▸ **EXERCISE**
Look below for the lines from the one with "(sum + d16)" to the one with "operandSegment p o", and copy exactly those lines, both ends included.

--- DATA EXCERPTS Enclosed Below ---

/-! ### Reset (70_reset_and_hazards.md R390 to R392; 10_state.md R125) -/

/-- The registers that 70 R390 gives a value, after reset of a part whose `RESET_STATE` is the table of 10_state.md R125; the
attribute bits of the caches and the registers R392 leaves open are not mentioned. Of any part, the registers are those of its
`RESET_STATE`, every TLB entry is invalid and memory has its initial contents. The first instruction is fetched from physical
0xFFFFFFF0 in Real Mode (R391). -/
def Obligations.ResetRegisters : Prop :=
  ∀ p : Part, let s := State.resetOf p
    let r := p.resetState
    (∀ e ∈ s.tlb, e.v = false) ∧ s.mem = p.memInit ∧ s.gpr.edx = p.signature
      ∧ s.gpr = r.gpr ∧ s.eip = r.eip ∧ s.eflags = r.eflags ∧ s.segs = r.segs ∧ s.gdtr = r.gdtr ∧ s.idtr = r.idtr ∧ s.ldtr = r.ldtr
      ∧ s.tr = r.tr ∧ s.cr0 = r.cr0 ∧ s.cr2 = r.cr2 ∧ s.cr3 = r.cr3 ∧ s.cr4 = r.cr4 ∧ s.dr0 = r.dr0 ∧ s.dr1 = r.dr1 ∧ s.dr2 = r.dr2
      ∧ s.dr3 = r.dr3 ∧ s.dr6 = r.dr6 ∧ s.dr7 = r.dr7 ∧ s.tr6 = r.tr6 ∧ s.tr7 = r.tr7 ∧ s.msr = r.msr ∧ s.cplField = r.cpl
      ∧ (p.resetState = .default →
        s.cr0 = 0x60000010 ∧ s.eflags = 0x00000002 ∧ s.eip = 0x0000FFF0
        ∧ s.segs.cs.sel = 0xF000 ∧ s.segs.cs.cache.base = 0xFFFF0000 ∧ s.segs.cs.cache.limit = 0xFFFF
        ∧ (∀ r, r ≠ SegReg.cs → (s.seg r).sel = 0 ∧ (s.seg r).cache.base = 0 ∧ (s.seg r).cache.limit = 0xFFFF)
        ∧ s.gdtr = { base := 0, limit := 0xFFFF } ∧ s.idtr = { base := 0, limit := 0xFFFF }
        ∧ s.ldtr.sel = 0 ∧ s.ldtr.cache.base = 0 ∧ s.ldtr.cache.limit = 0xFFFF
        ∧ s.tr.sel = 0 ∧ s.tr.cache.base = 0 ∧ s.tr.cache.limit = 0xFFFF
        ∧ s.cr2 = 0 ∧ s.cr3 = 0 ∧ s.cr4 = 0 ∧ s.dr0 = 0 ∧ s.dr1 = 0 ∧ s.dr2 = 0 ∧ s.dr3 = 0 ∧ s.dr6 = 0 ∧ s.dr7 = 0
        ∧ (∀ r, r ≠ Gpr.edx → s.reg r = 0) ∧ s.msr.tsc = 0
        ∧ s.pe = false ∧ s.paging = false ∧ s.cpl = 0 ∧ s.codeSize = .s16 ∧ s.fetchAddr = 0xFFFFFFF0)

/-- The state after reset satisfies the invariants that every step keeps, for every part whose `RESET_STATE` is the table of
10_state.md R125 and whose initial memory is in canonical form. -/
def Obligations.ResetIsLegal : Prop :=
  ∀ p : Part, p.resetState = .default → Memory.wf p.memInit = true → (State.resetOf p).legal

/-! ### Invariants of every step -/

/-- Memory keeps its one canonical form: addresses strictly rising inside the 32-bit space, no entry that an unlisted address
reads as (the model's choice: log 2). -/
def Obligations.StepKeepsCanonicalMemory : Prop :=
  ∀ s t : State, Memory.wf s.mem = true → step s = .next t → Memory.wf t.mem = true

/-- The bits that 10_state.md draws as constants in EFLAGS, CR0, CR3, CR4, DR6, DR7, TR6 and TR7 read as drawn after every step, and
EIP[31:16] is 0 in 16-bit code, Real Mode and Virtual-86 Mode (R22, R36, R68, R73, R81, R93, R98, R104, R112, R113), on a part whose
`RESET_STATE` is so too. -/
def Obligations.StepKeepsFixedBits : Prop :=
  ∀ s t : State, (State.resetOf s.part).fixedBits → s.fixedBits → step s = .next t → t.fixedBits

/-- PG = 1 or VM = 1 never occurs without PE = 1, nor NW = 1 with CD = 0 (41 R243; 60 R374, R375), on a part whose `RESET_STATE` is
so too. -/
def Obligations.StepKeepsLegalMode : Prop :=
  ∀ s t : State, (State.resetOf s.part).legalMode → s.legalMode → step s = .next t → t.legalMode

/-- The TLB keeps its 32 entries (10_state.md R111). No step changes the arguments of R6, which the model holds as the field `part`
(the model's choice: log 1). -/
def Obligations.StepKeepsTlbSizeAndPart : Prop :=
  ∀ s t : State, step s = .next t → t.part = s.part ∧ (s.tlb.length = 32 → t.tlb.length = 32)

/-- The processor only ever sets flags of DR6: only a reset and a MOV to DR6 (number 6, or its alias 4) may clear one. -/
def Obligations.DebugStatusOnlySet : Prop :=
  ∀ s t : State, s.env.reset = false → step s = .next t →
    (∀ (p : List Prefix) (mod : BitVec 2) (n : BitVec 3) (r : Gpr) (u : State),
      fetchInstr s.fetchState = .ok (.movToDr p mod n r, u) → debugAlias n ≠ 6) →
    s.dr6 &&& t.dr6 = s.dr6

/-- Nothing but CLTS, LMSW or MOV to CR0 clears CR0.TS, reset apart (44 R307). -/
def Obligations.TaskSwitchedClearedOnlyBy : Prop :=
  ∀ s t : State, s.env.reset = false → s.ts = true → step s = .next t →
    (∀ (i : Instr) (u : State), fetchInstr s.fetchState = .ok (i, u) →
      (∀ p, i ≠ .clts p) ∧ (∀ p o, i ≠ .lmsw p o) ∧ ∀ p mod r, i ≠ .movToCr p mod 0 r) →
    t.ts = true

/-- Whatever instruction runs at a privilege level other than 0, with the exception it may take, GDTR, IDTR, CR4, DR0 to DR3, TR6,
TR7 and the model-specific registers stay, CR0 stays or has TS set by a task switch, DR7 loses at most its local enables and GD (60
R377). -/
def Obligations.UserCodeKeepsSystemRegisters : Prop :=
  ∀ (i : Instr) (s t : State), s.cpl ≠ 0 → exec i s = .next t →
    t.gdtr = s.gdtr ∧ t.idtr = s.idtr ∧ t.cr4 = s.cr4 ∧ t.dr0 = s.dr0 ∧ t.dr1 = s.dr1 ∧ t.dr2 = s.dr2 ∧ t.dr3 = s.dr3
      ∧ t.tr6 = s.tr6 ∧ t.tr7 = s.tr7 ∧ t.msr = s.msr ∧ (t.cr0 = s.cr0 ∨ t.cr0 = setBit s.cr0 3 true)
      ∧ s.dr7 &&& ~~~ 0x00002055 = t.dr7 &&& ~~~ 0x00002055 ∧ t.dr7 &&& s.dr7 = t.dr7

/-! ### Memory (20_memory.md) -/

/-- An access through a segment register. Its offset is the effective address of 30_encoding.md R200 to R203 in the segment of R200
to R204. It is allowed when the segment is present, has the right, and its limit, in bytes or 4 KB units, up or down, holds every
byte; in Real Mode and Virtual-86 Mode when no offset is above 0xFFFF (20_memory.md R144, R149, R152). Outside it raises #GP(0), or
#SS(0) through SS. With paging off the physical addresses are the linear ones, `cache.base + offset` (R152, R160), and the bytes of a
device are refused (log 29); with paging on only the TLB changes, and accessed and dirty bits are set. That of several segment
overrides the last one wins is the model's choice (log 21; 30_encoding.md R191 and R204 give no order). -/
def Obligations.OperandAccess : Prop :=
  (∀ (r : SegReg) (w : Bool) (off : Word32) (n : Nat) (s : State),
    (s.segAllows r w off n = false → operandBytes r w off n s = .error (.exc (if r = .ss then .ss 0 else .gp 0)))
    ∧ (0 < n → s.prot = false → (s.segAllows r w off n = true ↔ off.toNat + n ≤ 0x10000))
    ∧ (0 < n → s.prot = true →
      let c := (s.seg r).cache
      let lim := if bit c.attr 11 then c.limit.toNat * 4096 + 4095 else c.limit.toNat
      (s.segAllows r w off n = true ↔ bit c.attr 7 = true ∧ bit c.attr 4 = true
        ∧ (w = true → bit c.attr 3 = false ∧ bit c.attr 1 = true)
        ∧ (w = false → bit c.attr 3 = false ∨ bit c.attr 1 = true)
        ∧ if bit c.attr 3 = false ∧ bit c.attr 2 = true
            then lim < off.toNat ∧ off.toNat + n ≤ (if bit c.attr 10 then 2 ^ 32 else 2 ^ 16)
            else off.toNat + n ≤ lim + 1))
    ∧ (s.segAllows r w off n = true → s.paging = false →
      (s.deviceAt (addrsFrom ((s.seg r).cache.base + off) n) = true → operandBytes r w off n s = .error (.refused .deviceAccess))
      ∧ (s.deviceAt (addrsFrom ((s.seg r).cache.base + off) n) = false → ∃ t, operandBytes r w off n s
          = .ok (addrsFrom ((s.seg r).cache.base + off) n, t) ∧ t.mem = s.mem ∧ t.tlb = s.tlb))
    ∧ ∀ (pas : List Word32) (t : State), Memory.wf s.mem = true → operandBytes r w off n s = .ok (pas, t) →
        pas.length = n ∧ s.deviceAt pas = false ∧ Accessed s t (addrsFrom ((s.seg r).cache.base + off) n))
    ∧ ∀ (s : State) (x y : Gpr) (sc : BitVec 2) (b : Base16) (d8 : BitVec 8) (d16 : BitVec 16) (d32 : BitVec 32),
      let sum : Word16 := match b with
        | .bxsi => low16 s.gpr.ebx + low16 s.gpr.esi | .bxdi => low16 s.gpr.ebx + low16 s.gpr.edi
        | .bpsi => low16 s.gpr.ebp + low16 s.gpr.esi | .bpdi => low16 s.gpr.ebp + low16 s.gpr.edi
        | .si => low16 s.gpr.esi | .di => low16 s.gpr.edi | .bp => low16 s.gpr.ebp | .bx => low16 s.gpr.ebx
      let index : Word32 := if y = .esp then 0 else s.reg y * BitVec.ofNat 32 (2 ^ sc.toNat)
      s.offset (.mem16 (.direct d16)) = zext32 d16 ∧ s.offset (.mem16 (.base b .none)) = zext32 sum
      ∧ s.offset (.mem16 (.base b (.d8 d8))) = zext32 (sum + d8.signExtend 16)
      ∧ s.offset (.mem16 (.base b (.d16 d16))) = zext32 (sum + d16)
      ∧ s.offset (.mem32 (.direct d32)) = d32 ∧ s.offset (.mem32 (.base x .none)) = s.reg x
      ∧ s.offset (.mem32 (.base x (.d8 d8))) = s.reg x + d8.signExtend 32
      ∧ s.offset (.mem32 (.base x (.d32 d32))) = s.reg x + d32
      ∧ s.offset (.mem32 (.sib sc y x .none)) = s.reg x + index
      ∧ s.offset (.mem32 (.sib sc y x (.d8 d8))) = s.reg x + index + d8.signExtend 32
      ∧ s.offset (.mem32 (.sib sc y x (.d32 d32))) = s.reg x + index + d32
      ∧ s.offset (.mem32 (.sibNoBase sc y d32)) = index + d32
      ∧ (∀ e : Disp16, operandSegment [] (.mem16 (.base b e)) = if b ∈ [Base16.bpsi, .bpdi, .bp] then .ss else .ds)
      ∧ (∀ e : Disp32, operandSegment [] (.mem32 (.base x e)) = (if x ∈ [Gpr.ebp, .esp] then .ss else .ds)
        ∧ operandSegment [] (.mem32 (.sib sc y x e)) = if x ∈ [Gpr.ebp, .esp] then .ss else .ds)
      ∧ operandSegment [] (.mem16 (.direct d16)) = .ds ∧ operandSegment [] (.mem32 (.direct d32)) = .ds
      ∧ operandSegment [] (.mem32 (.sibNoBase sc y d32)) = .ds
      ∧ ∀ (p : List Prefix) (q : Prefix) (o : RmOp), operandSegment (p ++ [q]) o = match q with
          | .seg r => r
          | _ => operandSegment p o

--- End of Enclosed DATA EXCERPTS ---
--- DATA EXCERPTS Enclosed Below ---

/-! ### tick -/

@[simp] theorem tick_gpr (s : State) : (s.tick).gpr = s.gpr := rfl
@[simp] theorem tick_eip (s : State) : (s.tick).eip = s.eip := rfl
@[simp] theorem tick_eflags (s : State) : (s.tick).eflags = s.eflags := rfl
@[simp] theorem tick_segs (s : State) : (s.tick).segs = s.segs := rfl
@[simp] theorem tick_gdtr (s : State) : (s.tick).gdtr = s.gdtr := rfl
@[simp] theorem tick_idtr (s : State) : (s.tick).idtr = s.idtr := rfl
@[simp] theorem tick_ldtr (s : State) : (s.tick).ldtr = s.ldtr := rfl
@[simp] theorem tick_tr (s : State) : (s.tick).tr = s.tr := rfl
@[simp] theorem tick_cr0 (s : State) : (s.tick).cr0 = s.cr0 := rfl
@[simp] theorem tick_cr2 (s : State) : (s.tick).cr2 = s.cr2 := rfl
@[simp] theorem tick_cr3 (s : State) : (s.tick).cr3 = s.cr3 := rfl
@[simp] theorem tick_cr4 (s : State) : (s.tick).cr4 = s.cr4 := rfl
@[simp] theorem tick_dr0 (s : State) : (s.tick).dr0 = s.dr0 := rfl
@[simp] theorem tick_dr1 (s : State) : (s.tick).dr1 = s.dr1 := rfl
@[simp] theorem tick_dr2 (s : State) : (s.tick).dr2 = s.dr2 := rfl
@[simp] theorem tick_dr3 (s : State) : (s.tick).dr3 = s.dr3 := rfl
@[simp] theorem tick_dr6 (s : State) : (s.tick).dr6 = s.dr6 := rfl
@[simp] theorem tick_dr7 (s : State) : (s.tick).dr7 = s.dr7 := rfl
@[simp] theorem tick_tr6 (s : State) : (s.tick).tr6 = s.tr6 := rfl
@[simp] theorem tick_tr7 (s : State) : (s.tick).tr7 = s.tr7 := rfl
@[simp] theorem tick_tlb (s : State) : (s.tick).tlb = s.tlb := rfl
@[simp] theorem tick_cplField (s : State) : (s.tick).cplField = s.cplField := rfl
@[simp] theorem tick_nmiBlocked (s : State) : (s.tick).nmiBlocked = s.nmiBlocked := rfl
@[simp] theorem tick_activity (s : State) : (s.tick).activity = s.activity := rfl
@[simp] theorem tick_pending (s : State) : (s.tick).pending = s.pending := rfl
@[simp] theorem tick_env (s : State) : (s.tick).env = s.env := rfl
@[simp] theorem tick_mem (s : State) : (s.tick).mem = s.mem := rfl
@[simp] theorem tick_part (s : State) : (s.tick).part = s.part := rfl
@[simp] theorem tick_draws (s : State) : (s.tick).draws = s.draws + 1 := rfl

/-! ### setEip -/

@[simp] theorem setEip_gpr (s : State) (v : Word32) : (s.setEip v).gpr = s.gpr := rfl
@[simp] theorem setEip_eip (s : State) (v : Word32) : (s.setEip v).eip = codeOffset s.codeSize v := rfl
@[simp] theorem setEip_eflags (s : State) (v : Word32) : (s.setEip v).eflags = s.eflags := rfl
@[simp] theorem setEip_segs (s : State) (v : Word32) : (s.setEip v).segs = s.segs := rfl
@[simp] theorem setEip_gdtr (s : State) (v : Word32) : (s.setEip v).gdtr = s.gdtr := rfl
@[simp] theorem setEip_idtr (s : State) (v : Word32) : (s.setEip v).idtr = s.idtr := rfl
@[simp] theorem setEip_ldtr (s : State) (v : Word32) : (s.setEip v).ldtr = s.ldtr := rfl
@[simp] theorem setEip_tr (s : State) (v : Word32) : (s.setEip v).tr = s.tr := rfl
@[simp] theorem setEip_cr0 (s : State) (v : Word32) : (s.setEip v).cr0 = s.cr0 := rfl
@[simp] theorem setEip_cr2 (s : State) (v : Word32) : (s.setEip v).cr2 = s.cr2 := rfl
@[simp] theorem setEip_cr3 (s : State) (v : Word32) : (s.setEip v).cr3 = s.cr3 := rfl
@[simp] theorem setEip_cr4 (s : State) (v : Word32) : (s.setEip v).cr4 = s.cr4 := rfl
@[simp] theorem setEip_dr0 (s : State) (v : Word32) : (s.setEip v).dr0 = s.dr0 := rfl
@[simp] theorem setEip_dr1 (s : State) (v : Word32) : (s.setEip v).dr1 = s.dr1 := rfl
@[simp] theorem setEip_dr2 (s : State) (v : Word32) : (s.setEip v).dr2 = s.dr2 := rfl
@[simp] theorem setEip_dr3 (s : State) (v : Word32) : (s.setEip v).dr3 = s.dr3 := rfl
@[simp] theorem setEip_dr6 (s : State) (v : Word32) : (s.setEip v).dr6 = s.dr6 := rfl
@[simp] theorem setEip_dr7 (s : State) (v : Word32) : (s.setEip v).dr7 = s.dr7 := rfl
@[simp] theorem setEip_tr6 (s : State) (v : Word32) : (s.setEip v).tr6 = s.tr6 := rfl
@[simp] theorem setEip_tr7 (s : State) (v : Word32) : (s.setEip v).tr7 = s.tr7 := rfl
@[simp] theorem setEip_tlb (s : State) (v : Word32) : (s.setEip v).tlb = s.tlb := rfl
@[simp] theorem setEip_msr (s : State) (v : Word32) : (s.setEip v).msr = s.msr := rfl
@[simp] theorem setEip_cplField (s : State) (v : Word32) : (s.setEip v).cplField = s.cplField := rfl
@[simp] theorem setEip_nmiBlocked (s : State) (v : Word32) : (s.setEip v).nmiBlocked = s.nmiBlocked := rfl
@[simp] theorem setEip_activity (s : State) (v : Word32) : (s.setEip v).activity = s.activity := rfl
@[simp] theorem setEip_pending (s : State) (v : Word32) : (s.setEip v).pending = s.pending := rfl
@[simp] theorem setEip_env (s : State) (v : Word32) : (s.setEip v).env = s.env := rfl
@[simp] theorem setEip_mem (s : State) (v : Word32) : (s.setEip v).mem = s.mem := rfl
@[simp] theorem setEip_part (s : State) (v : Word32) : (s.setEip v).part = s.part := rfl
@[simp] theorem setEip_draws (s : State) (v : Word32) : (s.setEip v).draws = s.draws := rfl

--- End of Enclosed DATA EXCERPTS ---

▸ **SOLUTION**
      ∧ s.offset (.mem16 (.base b (.d16 d16))) = zext32 (sum + d16)
      ∧ s.offset (.mem32 (.direct d32)) = d32 ∧ s.offset (.mem32 (.base x .none)) = s.reg x
      ∧ s.offset (.mem32 (.base x (.d8 d8))) = s.reg x + d8.signExtend 32
      ∧ s.offset (.mem32 (.base x (.d32 d32))) = s.reg x + d32
      ∧ s.offset (.mem32 (.sib sc y x .none)) = s.reg x + index
      ∧ s.offset (.mem32 (.sib sc y x (.d8 d8))) = s.reg x + index + d8.signExtend 32
      ∧ s.offset (.mem32 (.sib sc y x (.d32 d32))) = s.reg x + index + d32
      ∧ s.offset (.mem32 (.sibNoBase sc y d32)) = index + d32
      ∧ (∀ e : Disp16, operandSegment [] (.mem16 (.base b e)) = if b ∈ [Base16.bpsi, .bpdi, .bp] then .ss else .ds)
      ∧ (∀ e : Disp32, operandSegment [] (.mem32 (.base x e)) = (if x ∈ [Gpr.ebp, .esp] then .ss else .ds)
        ∧ operandSegment [] (.mem32 (.sib sc y x e)) = if x ∈ [Gpr.ebp, .esp] then .ss else .ds)
      ∧ operandSegment [] (.mem16 (.direct d16)) = .ds ∧ operandSegment [] (.mem32 (.direct d32)) = .ds
      ∧ operandSegment [] (.mem32 (.sibNoBase sc y d32)) = .ds
      ∧ ∀ (p : List Prefix) (q : Prefix) (o : RmOp), operandSegment (p ++ [q]) o = match q with
          | .seg r => r
          | _ => operandSegment p o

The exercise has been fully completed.